### PROVIDED MATERIAL:
────────────────
/-! ### State.setPhys -/

@[simp] theorem State.setPhys_pending (s : State) (ph : Nat) (x : Phys) : (s.setPhys ph x).pending = s.pending := rfl
@[simp] theorem State.setPhys_regs (s : State) (ph : Nat) (x : Phys) : (s.setPhys ph x).regs = s.regs := rfl
@[simp] theorem State.setPhys_mem (s : State) (ph : Nat) (x : Phys) : (s.setPhys ph x).mem = s.mem := rfl
@[simp] theorem State.setPhys_hostMem (s : State) (ph : Nat) (x : Phys) : (s.setPhys ph x).hostMem = s.hostMem := rfl
@[simp] theorem State.setPhys_hostPsn (s : State) (ph : Nat) (x : Phys) : (s.setPhys ph x).hostPsn = s.hostPsn := rfl
@[simp] theorem State.setPhys_cores (s : State) (ph : Nat) (x : Phys) : (s.setPhys ph x).cores = s.cores := rfl
@[simp] theorem State.setPhys_clusters (s : State) (ph : Nat) (x : Phys) : (s.setPhys ph x).clusters = s.clusters := rfl
@[simp] theorem State.setPhys_chanTab (s : State) (ph : Nat) (x : Phys) : (s.setPhys ph x).chanTab = s.chanTab := rfl
@[simp] theorem State.setPhys_chans (s : State) (ph : Nat) (x : Phys) : (s.setPhys ph x).chans = s.chans := rfl
@[simp] theorem State.setPhys_cmds (s : State) (ph : Nat) (x : Phys) : (s.setPhys ph x).cmds = s.cmds := rfl
@[simp] theorem State.setPhys_kernels (s : State) (ph : Nat) (x : Phys) : (s.setPhys ph x).kernels = s.kernels := rfl
@[simp] theorem State.setPhys_nextId (s : State) (ph : Nat) (x : Phys) : (s.setPhys ph x).nextId = s.nextId := rfl
@[simp] theorem State.setPhys_policy (s : State) (ph : Nat) (x : Phys) : (s.setPhys ph x).policy = s.policy := rfl
@[simp] theorem State.setPhys_repair (s : State) (ph : Nat) (x : Phys) : (s.setPhys ph x).repair = s.repair := rfl
@[simp] theorem State.setPhys_hw (s : State) (ph : Nat) (x : Phys) : (s.setPhys ph x).hw = s.hw := rfl
@[simp] theorem State.setPhys_partners (s : State) (ph : Nat) (x : Phys) : (s.setPhys ph x).partners = s.partners := rfl
@[simp] theorem State.setPhys_keys (s : State) (ph : Nat) (x : Phys) : (s.setPhys ph x).keys = s.keys := rfl
@[simp] theorem State.setPhys_transports (s : State) (ph : Nat) (x : Phys) : (s.setPhys ph x).transports = s.transports := rfl
@[simp] theorem State.setPhys_ports (s : State) (ph : Nat) (x : Phys) : (s.setPhys ph x).ports = s.ports := rfl
@[simp] theorem State.setPhys_linkOps (s : State) (ph : Nat) (x : Phys) : (s.setPhys ph x).linkOps = s.linkOps := rfl
@[simp] theorem State.setPhys_hosts (s : State) (ph : Nat) (x : Phys) : (s.setPhys ph x).hosts = s.hosts := rfl
@[simp] theorem State.setPhys_boot (s : State) (ph : Nat) (x : Phys) : (s.setPhys ph x).boot = s.boot := rfl
@[simp] theorem State.setPhys_life (s : State) (ph : Nat) (x : Phys) : (s.setPhys ph x).life = s.life := rfl
@[simp] theorem State.setPhys_power (s : State) (ph : Nat) (x : Phys) : (s.setPhys ph x).power = s.power := rfl
@[simp] theorem State.setPhys_mgmt (s : State) (ph : Nat) (x : Phys) : (s.setPhys ph x).mgmt = s.mgmt := rfl
@[simp] theorem State.setPhys_arming (s : State) (ph : Nat) (x : Phys) : (s.setPhys ph x).arming = s.arming := rfl
@[simp] theorem State.setPhys_disarming (s : State) (ph : Nat) (x : Phys) : (s.setPhys ph x).disarming = s.disarming := rfl
@[simp] theorem State.setPhys_sbFlags (s : State) (ph : Nat) (x : Phys) : (s.setPhys ph x).sbFlags = s.sbFlags := rfl
@[simp] theorem State.setPhys_bus (s : State) (ph : Nat) (x : Phys) : (s.setPhys ph x).bus = s.bus := rfl
@[simp] theorem State.setPhys_acCount (s : State) (ph : Nat) (x : Phys) : (s.setPhys ph x).acCount = s.acCount := rfl
@[simp] theorem State.setPhys_acRem (s : State) (ph : Nat) (x : Phys) : (s.setPhys ph x).acRem = s.acRem := rfl
@[simp] theorem State.setPhys_psec (s : State) (ph : Nat) (x : Phys) : (s.setPhys ph x).psec = s.psec := rfl
@[simp] theorem State.setPhys_freeCtr (s : State) (ph : Nat) (x : Phys) : (s.setPhys ph x).freeCtr = s.freeCtr := rfl
@[simp] theorem State.setPhys_core (s : State) (ph : Nat) (x : Phys) (j : Nat) : (s.setPhys ph x).core j = s.core j := rfl
@[simp] theorem State.setPhys_cluster (s : State) (ph : Nat) (x : Phys) (j : Nat) : (s.setPhys ph x).cluster j = s.cluster j := rfl
@[simp] theorem State.setPhys_chan (s : State) (ph : Nat) (x : Phys) (j : Nat) : (s.setPhys ph x).chan j = s.chan j := rfl
@[simp] theorem State.setPhys_chW (s : State) (ph : Nat) (x : Phys) (j i : Nat) : (s.setPhys ph x).chW j i = s.chW j i := rfl
@[simp] theorem State.setPhys_port (s : State) (ph : Nat) (x : Phys) (j : Nat) : (s.setPhys ph x).port j = s.port j := rfl
@[simp] theorem State.setPhys_transport (s : State) (ph : Nat) (x : Phys) (j : Nat) : (s.setPhys ph x).transport j = s.transport j := rfl
@[simp] theorem State.setPhys_host (s : State) (ph : Nat) (x : Phys) (j : Nat) : (s.setPhys ph x).host j = s.host j := rfl
@[simp] theorem State.setPhys_partner (s : State) (ph : Nat) (x : Phys) (j i : Nat) : (s.setPhys ph x).partner j i = s.partner j i := rfl
@[simp] theorem State.setPhys_bank (s : State) (ph : Nat) (x : Phys) (j : Nat) : (s.setPhys ph x).bank j = s.bank j := rfl
@[simp] theorem State.setPhys_reg (s : State) (ph : Nat) (x : Phys) (j : Nat) : (s.setPhys ph x).reg j = s.reg j := rfl
@[simp] theorem State.setPhys_part (s : State) (ph : Nat) (x : Phys) (j : Nat) : (s.setPhys ph x).part j = s.part j := rfl
@[simp] theorem State.setPhys_ownerOf (s : State) (ph : Nat) (x : Phys) (j : Nat) : (s.setPhys ph x).ownerOf j = s.ownerOf j := rfl
@[simp] theorem State.setPhys_corePart (s : State) (ph : Nat) (x : Phys) (j : Nat) : (s.setPhys ph x).corePart j = s.corePart j := rfl
@[simp] theorem State.setPhys_chanPart (s : State) (ph : Nat) (x : Phys) (j : Nat) : (s.setPhys ph x).chanPart j = s.chanPart j := rfl
@[simp] theorem State.setPhys_portPart (s : State) (ph : Nat) (x : Phys) (j : Nat) : (s.setPhys ph x).portPart j = s.portPart j := rfl
@[simp] theorem State.setPhys_grantPart (s : State) (ph : Nat) (x : Phys) (j : Nat) : (s.setPhys ph x).grantPart j = s.grantPart j := rfl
────────────────
### REQUIRED ACTION:
Copy every line above exactly.

### SOLUTION TO THIS PROBLEM:
/-! ### State.setPhys -/

@[simp] theorem State.setPhys_pending (s : State) (ph : Nat) (x : Phys) : (s.setPhys ph x).pending = s.pending := rfl
@[simp] theorem State.setPhys_regs (s : State) (ph : Nat) (x : Phys) : (s.setPhys ph x).regs = s.regs := rfl
@[simp] theorem State.setPhys_mem (s : State) (ph : Nat) (x : Phys) : (s.setPhys ph x).mem = s.mem := rfl
@[simp] theorem State.setPhys_hostMem (s : State) (ph : Nat) (x : Phys) : (s.setPhys ph x).hostMem = s.hostMem := rfl
@[simp] theorem State.setPhys_hostPsn (s : State) (ph : Nat) (x : Phys) : (s.setPhys ph x).hostPsn = s.hostPsn := rfl
@[simp] theorem State.setPhys_cores (s : State) (ph : Nat) (x : Phys) : (s.setPhys ph x).cores = s.cores := rfl
@[simp] theorem State.setPhys_clusters (s : State) (ph : Nat) (x : Phys) : (s.setPhys ph x).clusters = s.clusters := rfl
@[simp] theorem State.setPhys_chanTab (s : State) (ph : Nat) (x : Phys) : (s.setPhys ph x).chanTab = s.chanTab := rfl
@[simp] theorem State.setPhys_chans (s : State) (ph : Nat) (x : Phys) : (s.setPhys ph x).chans = s.chans := rfl
@[simp] theorem State.setPhys_cmds (s : State) (ph : Nat) (x : Phys) : (s.setPhys ph x).cmds = s.cmds := rfl
@[simp] theorem State.setPhys_kernels (s : State) (ph : Nat) (x : Phys) : (s.setPhys ph x).kernels = s.kernels := rfl
@[simp] theorem State.setPhys_nextId (s : State) (ph : Nat) (x : Phys) : (s.setPhys ph x).nextId = s.nextId := rfl
@[simp] theorem State.setPhys_policy (s : State) (ph : Nat) (x : Phys) : (s.setPhys ph x).policy = s.policy := rfl
@[simp] theorem State.setPhys_repair (s : State) (ph : Nat) (x : Phys) : (s.setPhys ph x).repair = s.repair := rfl
@[simp] theorem State.setPhys_hw (s : State) (ph : Nat) (x : Phys) : (s.setPhys ph x).hw = s.hw := rfl
@[simp] theorem State.setPhys_partners (s : State) (ph : Nat) (x : Phys) : (s.setPhys ph x).partners = s.partners := rfl
@[simp] theorem State.setPhys_keys (s : State) (ph : Nat) (x : Phys) : (s.setPhys ph x).keys = s.keys := rfl
@[simp] theorem State.setPhys_transports (s : State) (ph : Nat) (x : Phys) : (s.setPhys ph x).transports = s.transports := rfl
@[simp] theorem State.setPhys_ports (s : State) (ph : Nat) (x : Phys) : (s.setPhys ph x).ports = s.ports := rfl
@[simp] theorem State.setPhys_linkOps (s : State) (ph : Nat) (x : Phys) : (s.setPhys ph x).linkOps = s.linkOps := rfl
@[simp] theorem State.setPhys_hosts (s : State) (ph : Nat) (x : Phys) : (s.setPhys ph x).hosts = s.hosts := rfl
@[simp] theorem State.setPhys_boot (s : State) (ph : Nat) (x : Phys) : (s.setPhys ph x).boot = s.boot := rfl
@[simp] theorem State.setPhys_life (s : State) (ph : Nat) (x : Phys) : (s.setPhys ph x).life = s.life := rfl
@[simp] theorem State.setPhys_power (s : State) (ph : Nat) (x : Phys) : (s.setPhys ph x).power = s.power := rfl
@[simp] theorem State.setPhys_mgmt (s : State) (ph : Nat) (x : Phys) : (s.setPhys ph x).mgmt = s.mgmt := rfl
@[simp] theorem State.setPhys_arming (s : State) (ph : Nat) (x : Phys) : (s.setPhys ph x).arming = s.arming := rfl
@[simp] theorem State.setPhys_disarming (s : State) (ph : Nat) (x : Phys) : (s.setPhys ph x).disarming = s.disarming := rfl
@[simp] theorem State.setPhys_sbFlags (s : State) (ph : Nat) (x : Phys) : (s.setPhys ph x).sbFlags = s.sbFlags := rfl
@[simp] theorem State.setPhys_bus (s : State) (ph : Nat) (x : Phys) : (s.setPhys ph x).bus = s.bus := rfl
@[simp] theorem State.setPhys_acCount (s : State) (ph : Nat) (x : Phys) : (s.setPhys ph x).acCount = s.acCount := rfl
@[simp] theorem State.setPhys_acRem (s : State) (ph : Nat) (x : Phys) : (s.setPhys ph x).acRem = s.acRem := rfl
@[simp] theorem State.setPhys_psec (s : State) (ph : Nat) (x : Phys) : (s.setPhys ph x).psec = s.psec := rfl
@[simp] theorem State.setPhys_freeCtr (s : State) (ph : Nat) (x : Phys) : (s.setPhys ph x).freeCtr = s.freeCtr := rfl
@[simp] theorem State.setPhys_core (s : State) (ph : Nat) (x : Phys) (j : Nat) : (s.setPhys ph x).core j = s.core j := rfl
@[simp] theorem State.setPhys_cluster (s : State) (ph : Nat) (x : Phys) (j : Nat) : (s.setPhys ph x).cluster j = s.cluster j := rfl
@[simp] theorem State.setPhys_chan (s : State) (ph : Nat) (x : Phys) (j : Nat) : (s.setPhys ph x).chan j = s.chan j := rfl
@[simp] theorem State.setPhys_chW (s : State) (ph : Nat) (x : Phys) (j i : Nat) : (s.setPhys ph x).chW j i = s.chW j i := rfl
@[simp] theorem State.setPhys_port (s : State) (ph : Nat) (x : Phys) (j : Nat) : (s.setPhys ph x).port j = s.port j := rfl
@[simp] theorem State.setPhys_transport (s : State) (ph : Nat) (x : Phys) (j : Nat) : (s.setPhys ph x).transport j = s.transport j := rfl
@[simp] theorem State.setPhys_host (s : State) (ph : Nat) (x : Phys) (j : Nat) : (s.setPhys ph x).host j = s.host j := rfl
@[simp] theorem State.setPhys_partner (s : State) (ph : Nat) (x : Phys) (j i : Nat) : (s.setPhys ph x).partner j i = s.partner j i := rfl
@[simp] theorem State.setPhys_bank (s : State) (ph : Nat) (x : Phys) (j : Nat) : (s.setPhys ph x).bank j = s.bank j := rfl
@[simp] theorem State.setPhys_reg (s : State) (ph : Nat) (x : Phys) (j : Nat) : (s.setPhys ph x).reg j = s.reg j := rfl
@[simp] theorem State.setPhys_part (s : State) (ph : Nat) (x : Phys) (j : Nat) : (s.setPhys ph x).part j = s.part j := rfl
@[simp] theorem State.setPhys_ownerOf (s : State) (ph : Nat) (x : Phys) (j : Nat) : (s.setPhys ph x).ownerOf j = s.ownerOf j := rfl
@[simp] theorem State.setPhys_corePart (s : State) (ph : Nat) (x : Phys) (j : Nat) : (s.setPhys ph x).corePart j = s.corePart j := rfl
@[simp] theorem State.setPhys_chanPart (s : State) (ph : Nat) (x : Phys) (j : Nat) : (s.setPhys ph x).chanPart j = s.chanPart j := rfl
@[simp] theorem State.setPhys_portPart (s : State) (ph : Nat) (x : Phys) (j : Nat) : (s.setPhys ph x).portPart j = s.portPart j := rfl
@[simp] theorem State.setPhys_grantPart (s : State) (ph : Nat) (x : Phys) (j : Nat) : (s.setPhys ph x).grantPart j = s.grantPart j := rfl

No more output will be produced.